A simple function that does that looks like:
top.mod <- function(x, g, m) {
k <- 1:m
Q <- rep(0, m)
tab <- cbind(k, Q)
for (i in 2:m) {
c <- cutree(x, i)
tab[i, 2] <- round(modularity(g, c, directed = FALSE), 3)
}
return(tab)
}
top.mod(hc, ug, 25)
k Q
[1,] 1 0.000
[2,] 2 0.000
[3,] 3 0.067
[4,] 4 0.069
[5,] 5 0.073
[6,] 6 0.073
[7,] 7 0.072
[8,] 8 0.071
[9,] 9 0.070
[10,] 10 0.167
[11,] 11 0.166
[12,] 12 0.181
[13,] 13 0.178
[14,] 14 0.183
[15,] 15 0.179
[16,] 16 0.183
[17,] 17 0.182
[18,] 18 0.188
[19,] 19 0.193
[20,] 20 0.194
[21,] 21 0.192
[22,] 22 0.188
[23,] 23 0.208
[24,] 24 0.201
[25,] 25 0.195
Which seems to recommend we divide the graph into 23 communities!
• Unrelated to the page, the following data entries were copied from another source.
/-! ### Checkpoints and records -/

/-- R280: an earlier store or reduction of a CP on these bytes that is not yet in the journal; `before` is the
number of the reading operation, none for a read at issue. -/
def Pool.ownWrite (p : Pool) (c : Nat) (before : Option Nat) (pa n : Nat) : Option Op :=
  p.ops.find? fun o => o.cp = c && (o.kind == .store || o.kind == .red) &&
    (match before with | some b => decide (o.id < b) | none => true) &&
    o.lanes.any fun l => rangesOverlap l.pa (if o.wide then 8 else 4) pa n

/-- An outstanding access that still has to reach memory: a store, an atomic that no slice has applied, or a lane of
a load that has not read. -/
def Op.unperformed (o : Op) (l : Lane) : Bool :=
  o.kind == .store || o.kind == .red || (o.kind == .vatom && o.got.isNone) ||
    ((o.kind == .load || o.kind == .sload) && l.x = 0 && !o.isParked)

/-- R287, R288: an `.sc` access of the same cores, earlier in the order of timestamps, to these bytes, that has not
been performed. -/
def State.scBefore (s : State) (p : Pool) (o : Op) (pa n : Nat) : Bool :=
  match o.stamp with
  | none => false
  | some me => s.pools.any fun e => e.2.cores.any p.cores.contains && e.2.ops.any fun x =>
      x.stamp.any (fun t => decide (t < me)) &&
      x.lanes.any fun l => x.unperformed l && rangesOverlap l.pa (if x.wide then 8 else 4) pa n

/-- R239: the core whose journal an access of a thread (or an SST) goes through. -/
def Op.coreFor (p : Pool) (o : Op) (l : Lane) : Nat :=
  if o.scalar || o.kind == .sload then p.cpCore o.cp else p.coreOfThread l.tid

/-- R178, R258: the journal entries of a store or reduction, in ascending tid. -/
def Op.entries (pid : Nat) (p : Pool) (o : Op) (release : Bool) : List Entry :=
  o.lanes.map fun l =>
    { pool := pid, cp := o.cp, core := o.coreFor p l, asid := p.task.asid, va := l.addr, pa := l.pa
      kind := match o.kind with
        | .red => .red o.aop o.ty o.rm o.sat l.y
        | _ => .store (toBytes l.y.toNat (if o.wide then 8 else 4))
      release := release, record := none, slice := p.rslice, scalar := o.scalar }

/-- R178: what the entries of one instruction wait for at a core: nothing; or the end of commits, of which those of
the pools named have still to be formed.  Entries within the pool's share enter at once, also where an oversize
instruction of another pool has left the journal without room: the rule makes room for an oversize one only (log 6).
-/
def State.journalNeed (s : State) (pool : Nat) (es : List Entry) (core : Nat) : Option (List Nat) :=
  let held := s.journalHeld pool core
  let new := ((es.filter fun e => e.core = core).map Entry.size).sum
  if held + new ≤ s.share core then none
  else if held ≠ 0 then some ((s.uncommitted core).filter (· = pool))
  else if s.journalTotal core + new ≤ Config.journalBytes then none
  else some ((s.uncommitted core).filter (· != pool)).head?.toList

/-- The core through which a lane of a load reads. -/
def Pool.laneCore (p : Pool) (o : Op) (l : Lane) : Nat :=
  if o.kind == .load then p.coreOfThread l.tid else p.cpCore o.cp

/-- R261, R280, R288, R300: a lane of a load that cannot read yet. -/
def State.laneWaits (s : State) (p : Pool) (o : Op) (l : Lane) : Bool :=
  let z := if o.wide then 8 else 4
  l.x = 0 && (!(s.pendingReds (p.laneCore o l) l.pa z).isEmpty ||
    (p.ownWrite o.cp (some o.id) l.pa z).isSome || s.scBefore p o l.pa z || s.lineHeld (lineOf l.pa))

/-- R261: the pools with reductions on a range in a core's journal that no commit record carries yet. -/
def State.uncommittedReds (s : State) (core pa n : Nat) : List Nat :=
  ((s.journal.filter fun e => e.core = core && e.record.isNone && e.isRed && rangesOverlap e.span.1 e.span.2 pa n).map
    (·.pool)).dedup

/-- R261: the pools for whose commit loads of a pool wait. -/
def State.redsAwaited (s : State) (pid : Nat) : List Nat :=
  match s.pool? pid with
  | none => []
  | some p => (p.ops.flatMap fun o => if o.kind == .load || o.kind == .sload then
      (o.lanes.filter (·.x = 0)).flatMap fun l => s.uncommittedReds (p.laneCore o l) l.pa (if o.wide then 8 else 4)
    else []).dedup

/-- The pools that a pool waits for in this way, at however many removes. -/
def State.redsReach (s : State) (pid : Nat) : List Nat :=
  let rec go (fuel : Nat) (l : List Nat) : List Nat :=
    match fuel with
    | 0 => l
    | f + 1 => go f (l ++ l.flatMap s.redsAwaited).dedup
  go s.pools.length [pid]

/-- R178: an outstanding store of a pool that waits for a commit which comes with or after the pool's own: its entries
have no room, or those of a store of its CP that enters before it. -/
def State.storeForces (s : State) (pid : Nat) (p : Pool) (o : Op) : Bool :=
  (p.ops.filter fun x => x.cp = o.cp && (x.kind == .store || x.kind == .red) && decide (x.id ≤ o.id)).any fun x =>
    let es := x.entries pid p false
    (es.map (·.core)).any fun k => ((s.journalNeed pid es k).getD []).any fun q => (s.reachDeps q).contains pid

/-- R179, R261: a load for which the commit of its pool does not wait, because it waits for that commit: for a
reduction of its own pool, or of one whose commit waits for this pool's; or for an earlier store of its CP that
waits for room in the journal (log 13). -/
def State.awaitsReds (s : State) (pid : Nat) (p : Pool) (o : Op) : Bool :=
  (o.kind == .load || o.kind == .sload) && o.lanes.any fun l => l.x = 0 &&
    (let z := if o.wide then 8 else 4
     (s.uncommittedReds (p.laneCore o l) l.pa z).any (fun q => (s.redsReach q).contains pid) ||
     (p.ownWrite o.cp (some o.id) l.pa z).any (s.storeForces pid p))

/-- R179, R232: whether a pool can take a local checkpoint: every result operation has completed, but
for parked loads and for those of `except`: the operation that is itself the commit point, and one whose
own completion waits for the commit; so has every matrix command. -/
def Pool.settled (p : Pool) (except : List Nat) : Bool :=
  p.ops.all (fun o => !o.kind.isResult || o.isParked || o.kind == .sysc || except.contains o.id) &&
  p.cmds.all (fun k => match k.kind with | .matrix _ => false | _ => true)

/-- R179, R185: an operation as it is saved: a parked gather with the indices read at its issue. -/
def Op.saved (o : Op) : Op :=
  match o.kind with
  | .gather md h _ => { o with kind := .gather md h none }
  | _ => o

/-- R179: the local checkpoint of a pool as it stands. -/
def Pool.checkpoint (p : Pool) : Pool :=
  { p with
    ckpt := ⟨p.cps, p.ops.map Op.saved, p.cmds.map (fun k => (k.id, k.plan)), p.task.signalled, p.started⟩
    undoRegs := []
    undoSpad := []
    undoTiles := []
    undoSince := none
    rollbacks := 0 }

/-- R299: the image of a pool.  A CP that waits for the record is past its commit point in it, and one
that ends with it has ended. -/
def Pool.toImage (p : Pool) : Image where
  cps := p.cps.map fun e => (e.1, match e.2.wait with
    | some (_, .endCp) => { e.2 with wait := none, status := .ended, stack := [] }
    | _ => { e.2 with wait := none })
  regs := p.regs
  spad := p.spad
  tiles := p.tiles
  ops := p.ops.map Op.saved
  cmds := p.cmds
  signalled := p.task.signalled
  started := p.started

/-- What a commit record carries besides the journal entries and the images. -/
structure Carry where
  atoms : List Atom := []
  /-- The pools that signal with it (R320). -/
  signals : List (Nat × Bool) := []
  stamp : Option (Nat × Nat) := none
  marks : Bool := false
  sys : Bool := false
  deriving DecidableEq, Repr

/-- R301: an entry that makes a RESTART pool non-replayable. -/
def Entry.marksPool (e : Entry) : Bool :=
  e.release || (match e.kind with | .store _ => false | _ => true)

/-- The slices a record touches; register space is never homed (R291). -/
def touched (es : List Entry) (atoms : List Atom) : List Nat :=
  (((es.map (·.pa) ++ atoms.map (·.pa)).filter fun a => a < Config.cxlEnd).map homeSlice).dedup

/-- R290: a write to a device: CXL memory or a port. -/
def Entry.toDevice (e : Entry) : Bool := decide (Config.cxlStart ≤ e.pa) && (match e.kind with | .link => false | _ => true)

/-- R300: a VATOM or a VRED on CXL memory, whose slice holds the line until the device has acknowledged. -/
def holdsLine (es : List Entry) (atoms : List Atom) : Bool :=
  (es.any fun e => e.isRed && decide (Config.cxlStart ≤ e.pa)) || atoms.any fun a => decide (Config.cxlStart ≤ a.pa)

/-- R300: an atomic on CXL memory. -/
def Atom.toDevice (a : Atom) : Bool := decide (Config.cxlStart ≤ a.pa)

/-- R181, R282: the records under way that are to take effect and complete before a record of a group of pools with
these entries: earlier ones of its pools, those whose bytes they have read, and those that wrote the same bytes of a
journal. -/
def State.before (s : State) (group : List Nat) (es : List Entry) : List Nat :=
  (s.records.filter fun r => r.pools.any group.contains ||
    group.any (fun q => (s.pool? q).any fun p => p.seen.contains r.id) ||
    r.entries.any fun b => es.any fun e => b.core = e.core && rangesOverlap b.span.1 b.span.2 e.span.1 e.span.2).map (·.id)

/-- R179, R297: one record of a group of pools that commit together.  It carries the largest clock of the cores whose
journals it takes from (R287, log 50). -/
def State.formRecord (s : State) (group : List Nat) (c : Carry) : Nat × State :=
  let (id, s) := s.takeId
  let es := s.journal.filter fun e => group.contains e.pool && e.record.isNone
  let home := (group.head?.bind s.pool?).map (·.homeCore)
  let cores := ((group.filterMap s.pool?).flatMap Pool.cores).dedup
  let recipe := (group.head?.bind s.pool?).bind (·.task.recipe)
  let r : Record := {
    id := id
    pools := group
    cluster := home.map clusterOf
    cores := cores
    asid := (group.head?.bind s.pool?).map (·.task.asid)
    entries := es
    atoms := c.atoms
    images := group.filterMap fun q => (s.pool? q).bind fun p =>
      if p.durable then some (q, p.toImage) else none
    signals := c.signals.filterMap fun x => (s.pool? x.1).map fun p => (x.1, x.2, p.task)
    clock := s.clockOf cores
    accepted := false
    seq := 0
    left := if recipe.isSome then [] else touched es c.atoms
    stamp := c.stamp
    sys := (c.sys && es.any Entry.toDevice) || holdsLine es c.atoms
    marks := c.marks || !c.atoms.isEmpty || es.any Entry.marksPool
    raised := []
    after := s.before group es
    drain := c.sys
    recipe := recipe }
  let s : State := { s with
    journal := s.journal.map fun e =>
      if group.contains e.pool && e.record.isNone then { e with record := some id } else e
    records := s.records ++ [r] }
  (id, ({ s with
    pools := s.pools.map fun e =>
      let p : Pool := { e.2 with
        deps := e.2.deps.filter fun d => !group.contains d
        seen := if e.2.deps.any group.contains then e.2.seen ++ [id] else e.2.seen }
      (e.1, if group.contains e.1 then p.checkpoint else p) } : State))

/-- The records a commit point of a pool needs, all but the last without anything to carry (R181,
R282).  None when some pool is not settled yet.  `except` is the operation that is itself the commit
point; `prep` is what the instruction does to the state before the checkpoint is taken, given the number
of its record. -/
def State.commitPool (s : State) (pool : Nat) (except : Option Nat) (c : Carry)
    (prep : Nat → State → State) : Option State :=
  let groups := s.commitGroups pool
  if groups.flatten.all fun q =>
      ((s.pool? q).map fun p => p.settled ((if q = pool then except.toList else []) ++
        (p.ops.filter (s.awaitsReds q p)).map (·.id))).getD true then
    let s' := prep (s.nextId + groups.length - 1) s
    some (groups.foldl (fun acc g => (acc.formRecord g (if g.contains pool then c else {})).2) s')
  else none

/-- A forced commit (R275) of a pool, where it can be taken now. -/
def State.forceCommit (s : State) (pool : Nat) : State :=
  (s.commitPool pool none {} fun _ s => s).getD s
This is, of course, what is stored in the membership
object:
1 2 3 4 5 6 7 8 9 10 11 12 13 14 15 16 17 18 19 20 21 22 23 24 25 26
1 1 2 1 3 4 2 1 1 1 1 1 1 5 6 1 1 3 7 1 1 1 1 1 1 1
27 28 29 30 31 32 33 34 35 36 37 38 39 40 41 42 43 44 45 46 47 48 49 50 51 52
1 3 1 8 1 3 3 1 3 1 1 1 1 1 1 1 9 7 10 11 3 3 12 13 14 15
53 54 55 56 57 58 59 60 61 62 63 64 65 66 67 68
16 17 3 18 7 19 20 21 22 1 23 23 23 23 23 23
Another thing we can do with the edge_betweenness
function output is that we can highlight the edges identified as bridges during the divisive process, as this information is stored in the object bridges
. We can use this vector of edge ids to create an edge color vector that will highlight the bridges in red.
set.seed(123)
V(ug)$color <- fg.res$membership
plot(ug,
vertex.size=6, vertex.frame.color="lightgray",
vertex.label = NA, edge.arrow.size = 0.25,
vertex.label.dist=1, edge.curved=0.2)
set.seed(123)
V(ug)$color <- c25[eb.res$membership]
e.col <- rep("lightblue", ecount(ug))
e.col[eb.res$bridges] <- "red"
E(ug)$color <- e.col
plot(ug,
vertex.size=6, vertex.frame.color="lightgray",
vertex.label = NA, edge.arrow.size = 0.25,
vertex.label.dist=1, edge.curved=0.2)
The resulting twenty-three-community partition based on the edge betweenness is shown in Figure 6.